BEGIN RECORD EXCERPTS

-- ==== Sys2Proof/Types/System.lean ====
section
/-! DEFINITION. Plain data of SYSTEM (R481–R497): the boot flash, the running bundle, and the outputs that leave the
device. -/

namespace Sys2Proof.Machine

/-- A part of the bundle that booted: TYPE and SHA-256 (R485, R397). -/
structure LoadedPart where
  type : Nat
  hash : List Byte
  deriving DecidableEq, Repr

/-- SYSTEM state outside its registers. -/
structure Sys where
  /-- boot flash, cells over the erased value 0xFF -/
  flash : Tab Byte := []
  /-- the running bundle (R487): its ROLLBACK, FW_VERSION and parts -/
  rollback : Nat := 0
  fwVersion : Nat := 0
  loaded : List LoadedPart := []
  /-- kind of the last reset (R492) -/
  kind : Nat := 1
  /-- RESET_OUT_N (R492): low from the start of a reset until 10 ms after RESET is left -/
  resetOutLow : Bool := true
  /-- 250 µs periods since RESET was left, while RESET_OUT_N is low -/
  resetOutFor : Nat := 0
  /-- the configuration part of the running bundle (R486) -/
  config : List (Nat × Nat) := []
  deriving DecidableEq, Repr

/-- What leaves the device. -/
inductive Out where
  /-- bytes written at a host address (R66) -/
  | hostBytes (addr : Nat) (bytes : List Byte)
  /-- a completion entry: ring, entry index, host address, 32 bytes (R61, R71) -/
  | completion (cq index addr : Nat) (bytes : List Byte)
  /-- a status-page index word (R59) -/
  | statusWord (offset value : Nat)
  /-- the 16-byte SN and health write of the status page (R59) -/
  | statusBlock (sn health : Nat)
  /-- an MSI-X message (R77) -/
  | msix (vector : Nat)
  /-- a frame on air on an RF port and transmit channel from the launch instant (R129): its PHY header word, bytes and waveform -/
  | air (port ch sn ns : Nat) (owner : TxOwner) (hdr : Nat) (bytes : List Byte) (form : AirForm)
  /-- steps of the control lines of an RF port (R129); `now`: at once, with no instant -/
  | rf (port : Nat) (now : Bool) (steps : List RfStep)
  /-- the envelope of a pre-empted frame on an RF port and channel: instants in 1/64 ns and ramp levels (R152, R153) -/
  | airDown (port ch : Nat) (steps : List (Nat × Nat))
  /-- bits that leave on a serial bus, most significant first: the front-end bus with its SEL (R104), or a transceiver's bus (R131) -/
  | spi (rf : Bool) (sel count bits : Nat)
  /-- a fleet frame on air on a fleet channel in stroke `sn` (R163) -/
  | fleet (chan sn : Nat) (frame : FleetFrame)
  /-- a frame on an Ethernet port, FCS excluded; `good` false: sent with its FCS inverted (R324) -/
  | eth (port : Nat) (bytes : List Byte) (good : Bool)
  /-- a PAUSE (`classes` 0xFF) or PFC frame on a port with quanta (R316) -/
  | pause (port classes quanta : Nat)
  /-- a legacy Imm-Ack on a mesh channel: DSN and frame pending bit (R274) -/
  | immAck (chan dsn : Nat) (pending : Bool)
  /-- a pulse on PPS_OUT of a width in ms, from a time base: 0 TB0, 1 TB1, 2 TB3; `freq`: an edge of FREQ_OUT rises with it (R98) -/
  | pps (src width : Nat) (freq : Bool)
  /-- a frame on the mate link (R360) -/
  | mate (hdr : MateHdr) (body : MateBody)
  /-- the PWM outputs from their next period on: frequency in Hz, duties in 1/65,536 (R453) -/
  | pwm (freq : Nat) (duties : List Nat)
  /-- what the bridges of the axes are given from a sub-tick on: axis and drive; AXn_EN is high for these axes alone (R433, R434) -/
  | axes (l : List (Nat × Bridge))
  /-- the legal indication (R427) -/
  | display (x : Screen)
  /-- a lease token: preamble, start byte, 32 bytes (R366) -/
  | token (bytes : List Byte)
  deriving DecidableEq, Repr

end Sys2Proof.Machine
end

END RECORD EXCERPTS
BEGIN RECORD EXCERPTS

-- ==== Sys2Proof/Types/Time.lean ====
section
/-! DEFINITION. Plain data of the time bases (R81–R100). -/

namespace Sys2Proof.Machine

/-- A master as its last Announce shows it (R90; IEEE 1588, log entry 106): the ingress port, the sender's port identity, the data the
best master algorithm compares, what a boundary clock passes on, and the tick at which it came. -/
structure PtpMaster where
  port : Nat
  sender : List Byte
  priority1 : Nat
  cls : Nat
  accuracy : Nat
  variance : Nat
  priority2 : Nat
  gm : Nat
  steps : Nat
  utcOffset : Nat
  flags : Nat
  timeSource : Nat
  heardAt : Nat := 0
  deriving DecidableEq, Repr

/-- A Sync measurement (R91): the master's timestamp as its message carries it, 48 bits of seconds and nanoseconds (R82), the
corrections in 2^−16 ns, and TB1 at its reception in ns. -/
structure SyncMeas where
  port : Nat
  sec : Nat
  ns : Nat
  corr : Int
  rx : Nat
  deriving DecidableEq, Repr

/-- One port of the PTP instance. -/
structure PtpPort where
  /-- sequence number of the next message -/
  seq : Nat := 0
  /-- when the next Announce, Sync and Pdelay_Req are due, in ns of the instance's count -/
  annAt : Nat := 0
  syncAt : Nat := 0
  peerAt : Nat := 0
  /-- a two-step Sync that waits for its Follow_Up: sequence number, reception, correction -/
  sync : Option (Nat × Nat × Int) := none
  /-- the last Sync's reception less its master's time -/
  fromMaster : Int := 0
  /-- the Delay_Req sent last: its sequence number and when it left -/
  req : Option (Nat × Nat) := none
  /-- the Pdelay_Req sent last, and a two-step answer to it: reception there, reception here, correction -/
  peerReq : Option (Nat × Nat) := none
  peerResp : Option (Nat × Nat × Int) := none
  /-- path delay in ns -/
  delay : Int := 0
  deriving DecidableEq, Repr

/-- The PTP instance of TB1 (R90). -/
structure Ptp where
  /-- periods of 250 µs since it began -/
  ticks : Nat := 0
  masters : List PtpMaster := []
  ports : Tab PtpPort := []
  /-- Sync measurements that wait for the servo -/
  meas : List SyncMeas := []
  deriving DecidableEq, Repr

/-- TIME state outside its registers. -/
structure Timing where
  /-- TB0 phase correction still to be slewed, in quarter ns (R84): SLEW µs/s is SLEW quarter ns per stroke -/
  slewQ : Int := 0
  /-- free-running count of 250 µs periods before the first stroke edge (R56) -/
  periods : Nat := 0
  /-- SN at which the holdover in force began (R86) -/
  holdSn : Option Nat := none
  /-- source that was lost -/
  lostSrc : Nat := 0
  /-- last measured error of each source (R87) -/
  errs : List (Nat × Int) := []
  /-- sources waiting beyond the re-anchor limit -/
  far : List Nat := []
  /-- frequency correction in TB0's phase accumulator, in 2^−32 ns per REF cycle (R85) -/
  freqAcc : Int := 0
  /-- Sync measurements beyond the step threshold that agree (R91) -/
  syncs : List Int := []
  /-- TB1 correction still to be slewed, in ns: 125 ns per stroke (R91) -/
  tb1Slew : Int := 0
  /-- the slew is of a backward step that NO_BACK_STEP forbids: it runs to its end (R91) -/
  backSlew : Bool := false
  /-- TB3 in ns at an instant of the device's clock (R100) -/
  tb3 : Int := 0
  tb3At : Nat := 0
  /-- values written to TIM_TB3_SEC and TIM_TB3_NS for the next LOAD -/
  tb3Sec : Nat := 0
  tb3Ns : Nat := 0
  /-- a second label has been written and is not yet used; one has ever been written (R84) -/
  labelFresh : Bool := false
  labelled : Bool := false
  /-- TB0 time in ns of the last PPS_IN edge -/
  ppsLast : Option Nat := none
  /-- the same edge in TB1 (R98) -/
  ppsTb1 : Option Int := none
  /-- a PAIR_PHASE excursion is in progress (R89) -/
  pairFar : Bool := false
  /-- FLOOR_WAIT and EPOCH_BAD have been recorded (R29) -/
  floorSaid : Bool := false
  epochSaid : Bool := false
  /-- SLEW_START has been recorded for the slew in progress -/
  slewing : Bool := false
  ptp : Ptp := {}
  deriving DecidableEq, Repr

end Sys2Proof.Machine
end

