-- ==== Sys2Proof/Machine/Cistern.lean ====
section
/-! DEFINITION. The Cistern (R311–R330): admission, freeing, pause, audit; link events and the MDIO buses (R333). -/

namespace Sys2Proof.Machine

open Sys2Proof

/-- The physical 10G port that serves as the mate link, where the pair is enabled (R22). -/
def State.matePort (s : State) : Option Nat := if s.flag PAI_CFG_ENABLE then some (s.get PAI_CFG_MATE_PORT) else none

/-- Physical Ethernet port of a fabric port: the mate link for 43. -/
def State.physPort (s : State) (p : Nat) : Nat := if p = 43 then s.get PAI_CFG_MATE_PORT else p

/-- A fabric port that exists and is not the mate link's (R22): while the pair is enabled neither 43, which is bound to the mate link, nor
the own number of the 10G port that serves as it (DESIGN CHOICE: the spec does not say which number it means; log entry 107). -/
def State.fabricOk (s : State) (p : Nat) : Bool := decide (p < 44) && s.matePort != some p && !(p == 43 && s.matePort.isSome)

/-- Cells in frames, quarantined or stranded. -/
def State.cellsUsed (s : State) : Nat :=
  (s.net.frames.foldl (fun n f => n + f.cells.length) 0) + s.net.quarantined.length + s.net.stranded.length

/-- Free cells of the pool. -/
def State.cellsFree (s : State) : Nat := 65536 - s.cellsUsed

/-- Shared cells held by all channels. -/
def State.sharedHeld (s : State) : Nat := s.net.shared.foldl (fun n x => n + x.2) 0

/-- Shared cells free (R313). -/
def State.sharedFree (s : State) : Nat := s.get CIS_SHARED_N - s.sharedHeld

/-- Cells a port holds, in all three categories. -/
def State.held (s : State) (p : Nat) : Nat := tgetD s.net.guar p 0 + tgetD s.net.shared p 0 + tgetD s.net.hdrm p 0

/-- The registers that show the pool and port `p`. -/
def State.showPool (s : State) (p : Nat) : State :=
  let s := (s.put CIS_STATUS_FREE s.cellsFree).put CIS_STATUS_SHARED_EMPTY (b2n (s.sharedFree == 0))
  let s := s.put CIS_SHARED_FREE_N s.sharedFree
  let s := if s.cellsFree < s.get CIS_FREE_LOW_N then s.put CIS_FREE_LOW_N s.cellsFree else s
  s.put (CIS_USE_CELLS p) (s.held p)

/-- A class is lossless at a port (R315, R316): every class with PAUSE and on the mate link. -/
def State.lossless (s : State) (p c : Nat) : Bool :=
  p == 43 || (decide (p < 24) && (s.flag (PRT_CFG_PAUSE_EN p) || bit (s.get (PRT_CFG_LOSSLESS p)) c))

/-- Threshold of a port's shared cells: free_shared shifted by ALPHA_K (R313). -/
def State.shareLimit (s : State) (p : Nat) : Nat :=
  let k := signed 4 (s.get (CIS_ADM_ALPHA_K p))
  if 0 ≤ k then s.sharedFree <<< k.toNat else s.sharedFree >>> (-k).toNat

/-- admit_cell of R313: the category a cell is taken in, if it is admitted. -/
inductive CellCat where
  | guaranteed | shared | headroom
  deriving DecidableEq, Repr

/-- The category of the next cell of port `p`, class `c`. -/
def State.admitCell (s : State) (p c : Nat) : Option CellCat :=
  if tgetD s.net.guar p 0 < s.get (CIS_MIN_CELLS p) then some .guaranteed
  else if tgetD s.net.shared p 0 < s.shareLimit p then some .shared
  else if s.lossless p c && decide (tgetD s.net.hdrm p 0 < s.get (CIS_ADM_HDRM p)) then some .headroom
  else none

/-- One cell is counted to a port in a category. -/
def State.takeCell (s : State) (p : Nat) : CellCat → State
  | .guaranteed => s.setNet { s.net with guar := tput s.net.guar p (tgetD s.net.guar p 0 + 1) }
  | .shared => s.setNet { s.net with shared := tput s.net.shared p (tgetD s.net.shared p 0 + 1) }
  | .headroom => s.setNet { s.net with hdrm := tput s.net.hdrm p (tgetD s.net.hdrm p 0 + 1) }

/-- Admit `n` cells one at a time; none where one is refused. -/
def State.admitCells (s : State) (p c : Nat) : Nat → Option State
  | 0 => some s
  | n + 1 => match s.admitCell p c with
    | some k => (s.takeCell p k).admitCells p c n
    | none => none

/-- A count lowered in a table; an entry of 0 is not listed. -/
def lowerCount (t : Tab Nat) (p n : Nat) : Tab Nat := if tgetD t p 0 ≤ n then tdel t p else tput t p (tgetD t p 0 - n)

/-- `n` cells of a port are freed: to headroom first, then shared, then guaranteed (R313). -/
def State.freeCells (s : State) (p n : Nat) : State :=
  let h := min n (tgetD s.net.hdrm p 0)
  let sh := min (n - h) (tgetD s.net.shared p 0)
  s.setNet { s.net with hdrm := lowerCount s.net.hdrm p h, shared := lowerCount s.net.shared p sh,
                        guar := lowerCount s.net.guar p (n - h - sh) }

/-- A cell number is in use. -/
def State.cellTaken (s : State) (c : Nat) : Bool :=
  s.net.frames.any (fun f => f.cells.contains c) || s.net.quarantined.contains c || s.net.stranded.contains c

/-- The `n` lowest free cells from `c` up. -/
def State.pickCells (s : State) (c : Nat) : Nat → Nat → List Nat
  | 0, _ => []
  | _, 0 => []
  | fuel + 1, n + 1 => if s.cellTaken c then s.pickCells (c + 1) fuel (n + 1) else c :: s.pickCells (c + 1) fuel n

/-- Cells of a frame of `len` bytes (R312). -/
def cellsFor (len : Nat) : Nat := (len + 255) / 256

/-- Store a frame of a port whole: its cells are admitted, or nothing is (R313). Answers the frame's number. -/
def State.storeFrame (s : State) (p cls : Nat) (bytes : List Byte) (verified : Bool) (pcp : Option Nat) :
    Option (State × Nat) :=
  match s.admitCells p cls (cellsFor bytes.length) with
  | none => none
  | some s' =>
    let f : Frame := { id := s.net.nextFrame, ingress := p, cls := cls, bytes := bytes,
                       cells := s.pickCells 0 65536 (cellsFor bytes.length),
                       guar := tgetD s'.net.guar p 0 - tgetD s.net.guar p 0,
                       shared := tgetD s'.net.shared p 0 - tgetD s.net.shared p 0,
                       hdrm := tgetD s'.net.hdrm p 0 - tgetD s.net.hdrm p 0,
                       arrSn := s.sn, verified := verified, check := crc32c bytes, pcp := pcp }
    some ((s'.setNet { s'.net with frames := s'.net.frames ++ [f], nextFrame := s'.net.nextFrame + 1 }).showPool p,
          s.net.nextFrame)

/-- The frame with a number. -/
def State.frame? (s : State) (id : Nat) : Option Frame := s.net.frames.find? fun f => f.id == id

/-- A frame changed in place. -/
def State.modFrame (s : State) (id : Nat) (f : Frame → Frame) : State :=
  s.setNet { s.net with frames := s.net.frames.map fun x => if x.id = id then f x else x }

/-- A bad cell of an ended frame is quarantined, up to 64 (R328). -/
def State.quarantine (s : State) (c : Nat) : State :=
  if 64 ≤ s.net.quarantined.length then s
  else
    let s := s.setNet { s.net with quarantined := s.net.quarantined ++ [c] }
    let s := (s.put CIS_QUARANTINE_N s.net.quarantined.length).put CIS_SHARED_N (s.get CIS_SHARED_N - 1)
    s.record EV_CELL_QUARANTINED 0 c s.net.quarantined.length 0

END RECORD EXCERPTS

ASSIGNMENT → Select and copy each line from the data that includes the word "where".

REPLY →
structure LoadedPart where
structure Sys where
inductive Out where
structure PtpMaster where
structure SyncMeas where
structure PtpPort where
structure Ptp where
structure Timing where
/-- The physical 10G port that serves as the mate link, where the pair is enabled (R22). -/
inductive CellCat where
/-- Admit `n` cells one at a time; none where one is refused. -/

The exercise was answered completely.